Updated by davispuh (Dāvis Mosāns) over 8 years ago
Nobuyoshi Nakada wrote:
Try
chcp.com 65001
.
That's not really needed. For example File.read
works with any console's codepage. But Dir.entries
and Dir.pwd
works only for ANSI paths no matter what console's codepage is set to. There's quite inconsistency between what encodings are used and IMO best solution is just use UTF-8 everywhere.
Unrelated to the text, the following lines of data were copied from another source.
-- ==== Sys2Proof/Laws/FramesAvs.lean ====
section
/-! SUPPORT. The fields of State that the operations of Machine/Avs.lean leave alone. -/

set_option linter.unusedSimpArgs false
set_option linter.unusedVariables false

namespace Sys2Proof.Machine

@[simp] theorem State_updLink_keeps0 (s : State) (k : Nat) (f : AvsLink → AvsLink) :
    (State.updLink s k f).otp = s.otp ∧ (State.updLink s k f).start = s.start ∧ (State.updLink s k f).clk = s.clk ∧
    (State.updLink s k f).win = s.win ∧ (State.updLink s k f).cells = s.cells ∧ (State.updLink s k f).views = s.views ∧
    (State.updLink s k f).chains = s.chains ∧ (State.updLink s k f).creg = s.creg ∧ (State.updLink s k f).eng = s.eng ∧
    (State.updLink s k f).doms = s.doms ∧ (State.updLink s k f).lanes = s.lanes := by
  refine ⟨?_, ?_, ?_, ?_, ?_, ?_, ?_, ?_, ?_, ?_, ?_⟩ <;> (first | rfl | (simp (maxDischargeDepth := 12) [State.updLink]; done) | (unfold State.updLink; (try dsimp only); repeat' (first | rfl | (simp (maxDischargeDepth := 12); done) | split)))

@[simp] theorem State_updLink_keeps1 (s : State) (k : Nat) (f : AvsLink → AvsLink) :
    (State.updLink s k f).sense = s.sense ∧ (State.updLink s k f).dscs = s.dscs ∧ (State.updLink s k f).hkcs = s.hkcs ∧
    (State.updLink s k f).tallies = s.tallies ∧ (State.updLink s k f).ledger = s.ledger ∧ (State.updLink s k f).tiles = s.tiles ∧
    (State.updLink s k f).accts = s.accts ∧ (State.updLink s k f).limits = s.limits ∧ (State.updLink s k f).pace = s.pace ∧
    (State.updLink s k f).therm = s.therm ∧ (State.updLink s k f).diodes = s.diodes := by
  refine ⟨?_, ?_, ?_, ?_, ?_, ?_, ?_, ?_, ?_, ?_, ?_⟩ <;> (first | rfl | (simp (maxDischargeDepth := 12) [State.updLink]; done) | (unfold State.updLink; (try dsimp only); repeat' (first | rfl | (simp (maxDischargeDepth := 12); done) | split)))

@[simp] theorem State_updLink_keeps2 (s : State) (k : Nat) (f : AvsLink → AvsLink) :
    (State.updLink s k f).stopq = s.stopq ∧ (State.updLink s k f).flt = s.flt ∧ (State.updLink s k f).warden = s.warden ∧
    (State.updLink s k f).policy = s.policy ∧ (State.updLink s k f).rings = s.rings ∧ (State.updLink s k f).smb = s.smb ∧
    (State.updLink s k f).tap = s.tap ∧ (State.updLink s k f).pub = s.pub ∧ (State.updLink s k f).freeCtr = s.freeCtr ∧
    (State.updLink s k f).pending = s.pending := by
  refine ⟨?_, ?_, ?_, ?_, ?_, ?_, ?_, ?_, ?_, ?_⟩ <;> (first | rfl | (simp (maxDischargeDepth := 12) [State.updLink]; done) | (unfold State.updLink; (try dsimp only); repeat' (first | rfl | (simp (maxDischargeDepth := 12); done) | split)))

@[simp] theorem State_avsSent_keeps0 (s : State) (k : Nat) (op : AvsOp) :
    (State.avsSent s k op).otp = s.otp ∧ (State.avsSent s k op).start = s.start ∧ (State.avsSent s k op).clk = s.clk ∧
    (State.avsSent s k op).win = s.win ∧ (State.avsSent s k op).cells = s.cells ∧ (State.avsSent s k op).views = s.views ∧
    (State.avsSent s k op).chains = s.chains ∧ (State.avsSent s k op).creg = s.creg ∧ (State.avsSent s k op).eng = s.eng ∧
    (State.avsSent s k op).doms = s.doms ∧ (State.avsSent s k op).lanes = s.lanes := by
  refine ⟨?_, ?_, ?_, ?_, ?_, ?_, ?_, ?_, ?_, ?_, ?_⟩ <;> (first | rfl | (simp (maxDischargeDepth := 12) [State.avsSent]; done) | (unfold State.avsSent; (try dsimp only); repeat' (first | rfl | (simp (maxDischargeDepth := 12); done) | split)))

@[simp] theorem State_avsSent_keeps1 (s : State) (k : Nat) (op : AvsOp) :
    (State.avsSent s k op).sense = s.sense ∧ (State.avsSent s k op).dscs = s.dscs ∧ (State.avsSent s k op).hkcs = s.hkcs ∧
    (State.avsSent s k op).tallies = s.tallies ∧ (State.avsSent s k op).ledger = s.ledger ∧ (State.avsSent s k op).tiles = s.tiles ∧
    (State.avsSent s k op).accts = s.accts ∧ (State.avsSent s k op).limits = s.limits ∧ (State.avsSent s k op).pace = s.pace ∧
    (State.avsSent s k op).therm = s.therm ∧ (State.avsSent s k op).diodes = s.diodes := by
  refine ⟨?_, ?_, ?_, ?_, ?_, ?_, ?_, ?_, ?_, ?_, ?_⟩ <;> (first | rfl | (simp (maxDischargeDepth := 12) [State.avsSent]; done) | (unfold State.avsSent; (try dsimp only); repeat' (first | rfl | (simp (maxDischargeDepth := 12); done) | split)))

@[simp] theorem State_avsSent_keeps2 (s : State) (k : Nat) (op : AvsOp) :
    (State.avsSent s k op).stopq = s.stopq ∧ (State.avsSent s k op).flt = s.flt ∧ (State.avsSent s k op).warden = s.warden ∧
    (State.avsSent s k op).policy = s.policy ∧ (State.avsSent s k op).rings = s.rings ∧ (State.avsSent s k op).smb = s.smb ∧
    (State.avsSent s k op).tap = s.tap ∧ (State.avsSent s k op).pub = s.pub ∧ (State.avsSent s k op).freeCtr = s.freeCtr ∧
    (State.avsSent s k op).pending = s.pending := by
  refine ⟨?_, ?_, ?_, ?_, ?_, ?_, ?_, ?_, ?_, ?_⟩ <;> (first | rfl | (simp (maxDischargeDepth := 12) [State.avsSent]; done) | (unfold State.avsSent; (try dsimp only); repeat' (first | rfl | (simp (maxDischargeDepth := 12); done) | split)))

@[simp] theorem State_avsIssue_keeps0 (s : State) (k : Nat) (op : AvsOp) (write : Bool) :
    (State.avsIssue s k op write).otp = s.otp ∧ (State.avsIssue s k op write).start = s.start ∧
    (State.avsIssue s k op write).clk = s.clk ∧ (State.avsIssue s k op write).win = s.win ∧
    (State.avsIssue s k op write).cells = s.cells ∧ (State.avsIssue s k op write).views = s.views ∧
    (State.avsIssue s k op write).chains = s.chains ∧ (State.avsIssue s k op write).creg = s.creg ∧
    (State.avsIssue s k op write).eng = s.eng ∧ (State.avsIssue s k op write).doms = s.doms ∧
    (State.avsIssue s k op write).lanes = s.lanes := by
  refine ⟨?_, ?_, ?_, ?_, ?_, ?_, ?_, ?_, ?_, ?_, ?_⟩ <;> (first | rfl | (simp (maxDischargeDepth := 12) [State.avsIssue]; done) | (unfold State.avsIssue; (try dsimp only); repeat' (first | rfl | (simp (maxDischargeDepth := 12); done) | split)))

@[simp] theorem State_avsIssue_keeps1 (s : State) (k : Nat) (op : AvsOp) (write : Bool) :
    (State.avsIssue s k op write).sense = s.sense ∧ (State.avsIssue s k op write).dscs = s.dscs ∧
    (State.avsIssue s k op write).hkcs = s.hkcs ∧ (State.avsIssue s k op write).tallies = s.tallies ∧
    (State.avsIssue s k op write).ledger = s.ledger ∧ (State.avsIssue s k op write).tiles = s.tiles ∧
    (State.avsIssue s k op write).accts = s.accts ∧ (State.avsIssue s k op write).limits = s.limits ∧
    (State.avsIssue s k op write).pace = s.pace ∧ (State.avsIssue s k op write).therm = s.therm ∧
    (State.avsIssue s k op write).diodes = s.diodes := by
  refine ⟨?_, ?_, ?_, ?_, ?_, ?_, ?_, ?_, ?_, ?_, ?_⟩ <;> (first | rfl | (simp (maxDischargeDepth := 12) [State.avsIssue]; done) | (unfold State.avsIssue; (try dsimp only); repeat' (first | rfl | (simp (maxDischargeDepth := 12); done) | split)))

@[simp] theorem State_avsIssue_keeps2 (s : State) (k : Nat) (op : AvsOp) (write : Bool) :
    (State.avsIssue s k op write).stopq = s.stopq ∧ (State.avsIssue s k op write).flt = s.flt ∧
    (State.avsIssue s k op write).warden = s.warden ∧ (State.avsIssue s k op write).policy = s.policy ∧
    (State.avsIssue s k op write).rings = s.rings ∧ (State.avsIssue s k op write).smb = s.smb ∧
    (State.avsIssue s k op write).tap = s.tap ∧ (State.avsIssue s k op write).pub = s.pub ∧
    (State.avsIssue s k op write).freeCtr = s.freeCtr ∧ (State.avsIssue s k op write).pending = s.pending := by
  refine ⟨?_, ?_, ?_, ?_, ?_, ?_, ?_, ?_, ?_, ?_⟩ <;> (first | rfl | (simp (maxDischargeDepth := 12) [State.avsIssue]; done) | (unfold State.avsIssue; (try dsimp only); repeat' (first | rfl | (simp (maxDischargeDepth := 12); done) | split)))

@[simp] theorem State_avsResponse_keeps0 (s : State) (k : Nat) (op : AvsOp) (alert : Bool) :
    (State.avsResponse s k op alert).otp = s.otp ∧ (State.avsResponse s k op alert).start = s.start ∧
    (State.avsResponse s k op alert).clk = s.clk ∧ (State.avsResponse s k op alert).win = s.win ∧
    (State.avsResponse s k op alert).cells = s.cells ∧ (State.avsResponse s k op alert).views = s.views ∧
    (State.avsResponse s k op alert).chains = s.chains ∧ (State.avsResponse s k op alert).creg = s.creg ∧
    (State.avsResponse s k op alert).eng = s.eng ∧ (State.avsResponse s k op alert).doms = s.doms ∧
    (State.avsResponse s k op alert).lanes = s.lanes := by
  refine ⟨?_, ?_, ?_, ?_, ?_, ?_, ?_, ?_, ?_, ?_, ?_⟩ <;> (first | rfl | (simp (maxDischargeDepth := 12) [State.avsResponse]; done) | (unfold State.avsResponse; (try dsimp only); repeat' (first | rfl | (simp (maxDischargeDepth := 12); done) | split)))

@[simp] theorem State_avsResponse_keeps1 (s : State) (k : Nat) (op : AvsOp) (alert : Bool) :
    (State.avsResponse s k op alert).sense = s.sense ∧ (State.avsResponse s k op alert).dscs = s.dscs ∧
    (State.avsResponse s k op alert).hkcs = s.hkcs ∧ (State.avsResponse s k op alert).tallies = s.tallies ∧
    (State.avsResponse s k op alert).ledger = s.ledger ∧ (State.avsResponse s k op alert).tiles = s.tiles ∧
    (State.avsResponse s k op alert).accts = s.accts ∧ (State.avsResponse s k op alert).limits = s.limits ∧
    (State.avsResponse s k op alert).pace = s.pace ∧ (State.avsResponse s k op alert).therm = s.therm ∧
    (State.avsResponse s k op alert).diodes = s.diodes := by
  refine ⟨?_, ?_, ?_, ?_, ?_, ?_, ?_, ?_, ?_, ?_, ?_⟩ <;> (first | rfl | (simp (maxDischargeDepth := 12) [State.avsResponse]; done) | (unfold State.avsResponse; (try dsimp only); repeat' (first | rfl | (simp (maxDischargeDepth := 12); done) | split)))

@[simp] theorem State_avsResponse_keeps2 (s : State) (k : Nat) (op : AvsOp) (alert : Bool) :
    (State.avsResponse s k op alert).stopq = s.stopq ∧ (State.avsResponse s k op alert).flt = s.flt ∧
    (State.avsResponse s k op alert).warden = s.warden ∧ (State.avsResponse s k op alert).policy = s.policy ∧
    (State.avsResponse s k op alert).rings = s.rings ∧ (State.avsResponse s k op alert).smb = s.smb ∧
    (State.avsResponse s k op alert).tap = s.tap ∧ (State.avsResponse s k op alert).pub = s.pub ∧
    (State.avsResponse s k op alert).freeCtr = s.freeCtr ∧ (State.avsResponse s k op alert).pending = s.pending := by
  refine ⟨?_, ?_, ?_, ?_, ?_, ?_, ?_, ?_, ?_, ?_⟩ <;> (first | rfl | (simp (maxDischargeDepth := 12) [State.avsResponse]; done) | (unfold State.avsResponse; (try dsimp only); repeat' (first | rfl | (simp (maxDischargeDepth := 12); done) | split)))

end Sys2Proof.Machine
end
Anyway this patch is for Ruby 3
Updated by nobu (Nobuyoshi Nakada) over 8 years ago
Dāvis Mosāns wrote:
That's not really needed. For example
File.read
works with any console's codepage. ButDir.entries
andDir.pwd
works only for ANSI paths no matter what console's codepage is set to. There's quite inconsistency between what encodings are used and IMO best solution is just use UTF-8 everywhere.
I think they should be the console's codepage (or "locale" encoding), not UTF-8 always.
Updated by davispuh (Dāvis Mosāns) over 8 years ago
Nobuyoshi Nakada wrote:
Dāvis Mosāns wrote:
That's not really needed. For example
File.read
works with any console's codepage. ButDir.entries
andDir.pwd
works only for ANSI paths no matter what console's codepage is set to. There's quite inconsistency between what encodings are used and IMO best solution is just use UTF-8 everywhere.I think they should be the console's codepage (or "locale" encoding), not UTF-8 always.
I strongly disagree. WinAPI, PowerShell and cmd supports Unicode independently of used codepage, you can navigate to paths which can't be represented with active codepage. There's really no reason to make such arbitrary limitation. Such limitation would force everyone to use UTF-8 codepage because otherwise Ruby applications won't be able to handle Unicode paths/filenames.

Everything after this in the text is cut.